On January 30, 2020, the World Health Organization (“WHO”) declared that the recent novel coronavirus (COVID-19) outbreak was a global health emergency, which prompted national governments to begin putting actions in place to slow the spread of COVID-19. In March 2020, the WHO classified the COVID-19 outbreak as a pandemic. The outbreak of COVID-19 has resulted in travel restrictions, quarantines, “stay-at-home” and “shelter-in-place” orders and extended shutdown of certain businesses around the world. While the impact of the COVID-19 pandemic did not have a material adverse effect on our financial position or results of operations for the three and six months ended June 30, 2020, these governmental actions and the widespread economic disruption arising from the pandemic have the potential to materially impact our business and influence our business decisions. The extent and duration of the pandemic is unknown, and the future effects on our business are uncertain and difficult to predict. The Company is continuing to monitor the events and circumstances surrounding the COVID-19 pandemic, which may require adjustments to the Company’s estimates and assumptions in the future.
Clinical Programs:
Sparsentan, also known as RE-021, is an investigational product candidate with a dual mechanism of action, selective endothelin receptor antagonist (“ERA”), with in vitro selectivity toward endothelin receptor type A, and a potent angiotensin receptor blocker (“ARB”). Sparsentan is currently being evaluated in two pivotal Phase 3 clinical studies in the following indications:
Focal segmental glomerulosclerosis ("FSGS") is a rare kidney disease characterized by proteinuria where the glomeruli become progressively scarred. FSGS is a leading cause of end-stage renal disease.
Immunoglobulin A nephropathy ("IgAN") is an immune-complex-mediated glomerulonephritis characterized by hematuria, proteinuria, and variable rates of progressive renal failure. IgAN is the most common primary glomerular disease.

Chenodal® has been recognized as the standard of care for cerebrotendinous xanthomatosis (“CTX”) patients for more than three decades but is not currently labeled for this indication.

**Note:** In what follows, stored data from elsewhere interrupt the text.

/-- What starts with a separator is read apart from the text before it. -/
theorem tokens_append_of_startsSeparated {r : List Char} (hr : StartsSeparated r) (t : List Char) :
    tokens (t ++ r) = tokens t ++ tokens r := by
  obtain rfl | ⟨c, k, rfl, hc⟩ := hr
  · simp [tokens, tokensFrom, closeToken]
  · have hc' := (isSeparator_iff c).2 hc
    have hk : tokens (c :: k) = tokens k := tokensFrom_append_separator hc' [] [] k
    rw [hk]
    exact tokensFrom_append_separator hc' [] t k

/-- The first token of a line that has one: separators or nothing before it, a separator or nothing after it. -/
theorem tokens_first {l t r : List Char} (hl : l = [] ∨ SeparatorRun l) (ht : NoSeparator t) (hne : t ≠ []) (hr : StartsSeparated r) :
    tokens (l ++ t ++ r) = t :: tokens r := by
  have hblank : ∀ c ∈ l, c = ',' ∨ c = ' ' := by
    obtain rfl | ⟨-, hsep⟩ := hl
    · simp
    · exact hsep
  rw [List.append_assoc, tokens_append_of_separators hblank, tokens_append_of_startsSeparated hr, tokens_of_noSeparator ht,
    if_neg hne]
  rfl

/-! ### The case of a mnemonic -/

/-- Upper case takes a small letter to the capital with the code 32 below. -/
theorem upperChar_of_lower {c d : Char} (hc : 97 ≤ c.toNat ∧ c.toNat ≤ 122) (hd : d.toNat + 32 = c.toNat) :
    upperChar c = d := by
  have hcode : c.toNat - 32 = d.toNat := by omega
  rw [upperChar, if_pos hc, hcode, Char.ofNat_toNat]

/-- Upper case leaves all but the small letters. -/
theorem upperChar_of_not_lower {c : Char} (hc : ¬ (97 ≤ c.toNat ∧ c.toNat ≤ 122)) : upperChar c = c :=
  if_neg hc

theorem CaseVariant.upperChar_eq {c d : Char} (h : CaseVariant c d) : upperChar c = upperChar d := by
  obtain rfl | ⟨hlo, hhi, hcode⟩ | ⟨hlo, hhi, hcode⟩ := h
  · rfl
  · rw [upperChar_of_lower ⟨hlo, hhi⟩ hcode, upperChar_of_not_lower (by omega)]
  · rw [upperChar_of_lower ⟨hlo, hhi⟩ hcode, upperChar_of_not_lower (by omega)]

/-- Commas and spaces are no letters, so they have no case. -/
theorem CaseVariant.not_separator {c d : Char} (h : CaseVariant c d) (hc : c ≠ ',' ∧ c ≠ ' ') : d ≠ ',' ∧ d ≠ ' ' := by
  obtain rfl | hcodes := h
  · exact hc
  · constructor
    all_goals
      rintro rfl
      simp at hcodes
      omega

theorem CaseVariant.symm {c d : Char} (h : CaseVariant c d) : CaseVariant d c := by
  obtain rfl | hlow | hlow := h
  · exact .inl rfl
  · exact .inr (.inr hlow)
  · exact .inr (.inl hlow)

theorem map_upperChar_eq {t u : List Char} (h : List.Forall₂ CaseVariant t u) : t.map upperChar = u.map upperChar := by
  induction h with
  | nil => rfl
  | cons hcd _ ih => simp [hcd.upperChar_eq, ih]

theorem noSeparator_of_caseVariant {t u : List Char} (h : List.Forall₂ CaseVariant t u) (ht : NoSeparator t) : NoSeparator u := by
  induction h with
  | nil => exact ht
  | cons hcd _ ih =>
    obtain ⟨hc, hcs⟩ := List.forall_mem_cons.1 ht
    exact List.forall_mem_cons.2 ⟨hcd.not_separator hc, ih hcs⟩

/-! ### From a line to its word -/

/-- A line's word is that of its first token in upper case and the tokens after it (R64). -/
theorem assembleLine_of_tokens {line t : List Char} {ops : List (List Char)} (h : tokens line = t :: ops) (m : OpMap) :
    assembleLine m line = assembleTokens m (t.map upperChar :: ops) := by
  simp [assembleLine, normalTokens, h]

theorem parseTokens_exit (ops : List (List Char)) : parseTokens (['E', 'X', 'I', 'T'] :: ops) = .stmt .exit := rfl

theorem parseTokens_li (ops : List (List Char)) : parseTokens (['L', 'I'] :: ops) = parseLi ops := rfl

theorem parseTokens_sub (ops : List (List Char)) : parseTokens (['S', 'U', 'B'] :: ops) = parseSub ops := rfl

theorem parseTokens_beq (ops : List (List Char)) : parseTokens (['B', 'E', 'Q'] :: ops) = parseBeq ops := rfl

theorem parseTokens_jmp (ops : List (List Char)) : parseTokens (['J', 'M', 'P'] :: ops) = parseJmp ops := rfl

/-- A mnemonic the assembler does not have (R71, R72). -/
theorem parseTokens_of_unknown {name : List Char}
    (h : name ∉ [['E', 'X', 'I', 'T'], ['L', 'I'], ['S', 'U', 'B'], ['B', 'E', 'Q'], ['J', 'M', 'P']]) (ops : List (List Char)) :
    parseTokens (name :: ops) = .malformed := by
  simp only [List.mem_cons, List.not_mem_nil, or_false, not_or] at h
  obtain ⟨hexit, hli, hsub, hbeq, hjmp⟩ := h
  simp [parseTokens, hexit, hli, hsub, hbeq, hjmp]

theorem assembleTokens_of_malformed {toks : List (List Char)} (h : parseTokens toks = .malformed) (m : OpMap) :
    assembleTokens m toks = 0 := by
  simp [assembleTokens, h]

/-- The word of a line whose due operands make a statement: with no further operand the statement's, otherwise that or the zero word (log 14). -/
theorem assembleTokens_of_parsedWith {toks rest : List (List Char)} {s : AsmStmt} (h : parseTokens toks = parsedWith rest (some s))
    (m : OpMap) :
    (assembleTokens m toks = encodeStmt m s ∨ assembleTokens m toks = 0) ∧
      (rest = [] → assembleTokens m toks = encodeStmt m s) := by
  cases rest with
  | nil =>
    have hword : assembleTokens m toks = encodeStmt m s := by simp [assembleTokens, h, parsedWith]
    exact ⟨.inl hword, fun _ => hword⟩
  | cons =>
    have hword : assembleTokens m toks = if Config.surplusOperandsIgnored toks then encodeStmt m s else 0 := by
      simp [assembleTokens, h, parsedWith]
    refine ⟨?_, by simp⟩
    rw [hword]
    split
    · exact .inl rfl
    · exact .inr rfl

/-! ### Operand lists that are malformed: a due operand is missing or has no number (R72) -/

/-- One of the first `k` operands is missing or has no digit. -/
def DueOperandMissing (k : Nat) (ops : List (List Char)) : Prop := ops.length < k ∨ ∃ a ∈ ops.take k, NoDigit a

theorem bind_map_eq_none {α β γ : Type} {x : Option α} {y : Option β} (f : α → β → γ) (h : x = none ∨ y = none) :
    (x.bind fun a => y.map fun b => f a b) = none := by
  obtain rfl | rfl := h
  · rfl
  · cases x <;> rfl

theorem bind_bind_map_eq_none {α β γ δ : Type} {x : Option α} {y : Option β} {z : Option γ} (f : α → β → γ → δ)
    (h : x = none ∨ y = none ∨ z = none) : (x.bind fun a => y.bind fun b => z.map fun c => f a b c) = none := by
  obtain rfl | h := h
  · rfl
  · cases x with
    | none => rfl
    | some a => exact bind_map_eq_none (f a) h

theorem noDigit_of_dueOperandMissing {a b c : List Char} {rest : List (List Char)} (h : DueOperandMissing 3 (a :: b :: c :: rest)) :
    NoDigit a ∨ NoDigit b ∨ NoDigit c := by
  obtain hlen | hdigit := h
  · simp only [List.length_cons] at hlen
    omega
  · simpa using hdigit

theorem parseLi_of_missing {ops : List (List Char)} (h : DueOperandMissing 2 ops) : parseLi ops = .malformed := by
  match ops, h with
  | [], _ | [_], _ => rfl
  | a :: b :: rest, h =>
    have hnum : NoDigit a ∨ NoDigit b := by simpa [DueOperandMissing] using h
    rw [parseLi, bind_map_eq_none _ (hnum.imp parseReg_eq_none parseImm_eq_none), parsedWith]

theorem parseSub_of_missing {ops : List (List Char)} (h : DueOperandMissing 3 ops) : parseSub ops = .malformed := by
  match ops, h with
  | [], _ | [_], _ | [_, _], _ => rfl
  | a :: b :: c :: rest, h =>
    have hnum := noDigit_of_dueOperandMissing h
    rw [parseSub, bind_bind_map_eq_none _ (hnum.imp parseReg_eq_none (.imp parseReg_eq_none parseReg_eq_none)), parsedWith]

theorem parseBeq_of_missing {ops : List (List Char)} (h : DueOperandMissing 3 ops) : parseBeq ops = .malformed := by
  match ops, h with
  | [], _ | [_], _ | [_, _], _ => rfl
  | a :: b :: c :: rest, h =>
    have hnum := noDigit_of_dueOperandMissing h
    rw [parseBeq, bind_bind_map_eq_none _ (hnum.imp parseReg_eq_none (.imp parseReg_eq_none parseImm_eq_none)), parsedWith]

theorem parseJmp_of_missing {ops : List (List Char)} (h : DueOperandMissing 1 ops) : parseJmp ops = .malformed := by
  match ops, h with
  | [], _ => rfl
  | a :: rest, h =>
    have hnum : NoDigit a := by simpa [DueOperandMissing] using h
    rw [parseJmp, parseImm_eq_none hnum, Option.map_none, parsedWith]

/-- A line with a known mnemonic and a due operand missing is the zero word (R72). -/
theorem assembleLine_of_missing {line t : List Char} {ops : List (List Char)} (htok : tokens line = t :: ops) (m : OpMap) :
    (t.map upperChar = ['L', 'I'] → DueOperandMissing 2 ops → assembleLine m line = 0) ∧
      (t.map upperChar = ['S', 'U', 'B'] ∨ t.map upperChar = ['B', 'E', 'Q'] → DueOperandMissing 3 ops →
        assembleLine m line = 0) ∧
      (t.map upperChar = ['J', 'M', 'P'] → DueOperandMissing 1 ops → assembleLine m line = 0) := by
  rw [assembleLine_of_tokens htok]
  refine ⟨fun hli hmissing => ?li, fun hname hmissing => ?subOrBeq, fun hjmp hmissing => ?jmp⟩
  case li =>
    rw [hli]
    exact assembleTokens_of_malformed ((parseTokens_li ops).trans (parseLi_of_missing hmissing)) m
  case subOrBeq =>
    obtain hsub | hbeq := hname
    · rw [hsub]
      exact assembleTokens_of_malformed ((parseTokens_sub ops).trans (parseSub_of_missing hmissing)) m
    · rw [hbeq]
      exact assembleTokens_of_malformed ((parseTokens_beq ops).trans (parseBeq_of_missing hmissing)) m
  case jmp =>
    rw [hjmp]
    exact assembleTokens_of_malformed ((parseTokens_jmp ops).trans (parseJmp_of_missing hmissing)) m

/-- EXIT's word is the zero word in a map the spec allows, which sends EXIT to 0 (R56, R66). -/
theorem encodeStmt_exit_eq_zero {m : OpMap} (hm : m.wellFormed = true) : encodeStmt m .exit = 0 := by
  have hexit : m.exit = 0 := by
    rw [OpMap.wellFormed, Bool.and_eq_true, decide_eq_true_eq] at hm
    obtain ⟨hzero, -⟩ := hm
    exact hzero
  rw [encodeStmt, OpMap.number, hexit]
  rfl

/-! ### Operand lists whose due operands have numbers (R67 to R70) -/

theorem parseLi_of_numbers {a b : List Char} {rd : Nat} {imm : Int} (ha : parseReg a = some rd) (hb : parseImm b = some imm)
    (rest : List (List Char)) : parseLi (a :: b :: rest) = parsedWith rest (some (.li rd imm)) := by
  simp [parseLi, ha, hb]

theorem parseSub_of_numbers {a b c : List Char} {rd rs1 rs2 : Nat} (ha : parseReg a = some rd) (hb : parseReg b = some rs1)
    (hc : parseReg c = some rs2) (rest : List (List Char)) :
    parseSub (a :: b :: c :: rest) = parsedWith rest (some (.sub rd rs1 rs2)) := by
  simp [parseSub, ha, hb, hc]

theorem parseBeq_of_numbers {a b c : List Char} {rs1 rs2 : Nat} {off : Int} (ha : parseReg a = some rs1) (hb : parseReg b = some rs2)
    (hc : parseImm c = some off) (rest : List (List Char)) :
    parseBeq (a :: b :: c :: rest) = parsedWith rest (some (.beq rs1 rs2 off)) := by
  simp [parseBeq, ha, hb, hc]

theorem parseJmp_of_number {a : List Char} {off : Int} (ha : parseImm a = some off) (rest : List (List Char)) :
    parseJmp (a :: rest) = parsedWith rest (some (.jmp off)) := by
  simp [parseJmp, ha]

In January 2020, we randomized the first patients in a Phase 3 clinical trial to evaluate the effects of Chenodal in adult and pediatric patients with CTX. The pivotal study, known as the RESTORE study, is intended to support a new drug application (“NDA”) submission for marketing authorization of Chenodal for CTX in the United States.
Cooperative Research and Development Agreements ("CRADAs"):
The Company is a participant in two CRADAs, which form a multi-stakeholder approach to pool resources with leading experts, and incorporates the patient perspective early in the identification and development process. Retrophin has partnered with the National Institutes of Health’s National Center for Advancing Translational Sciences ("NCATS") and leading patient advocacy organizations, NGLY1.org and Alagille Syndrome Alliance ("ALGSA"), aimed at the identification of potential small molecule therapeutics for NGLY1 deficiency and Alagille syndrome, respectively. There are no treatment options currently approved for these diseases.
Approved products:
Chenodal (chenodiol tablets) is approved in the United States for the treatment of patients suffering from gallstones in whom surgery poses an unacceptable health risk due to disease or advanced age. Chenodal has been the standard of care for CTX patients for more than three decades.
Cholbam® (cholic acid capsules) is approved in the United States for the treatment of bile acid synthesis disorders due to single enzyme defects and is further indicated for adjunctive treatment of patients with peroxisomal disorders.
•Thiola® and Thiola EC® (tiopronin tablets) are approved in the United States for the prevention of cystine (kidney) stone formation in patients with severe homozygous cystinuria.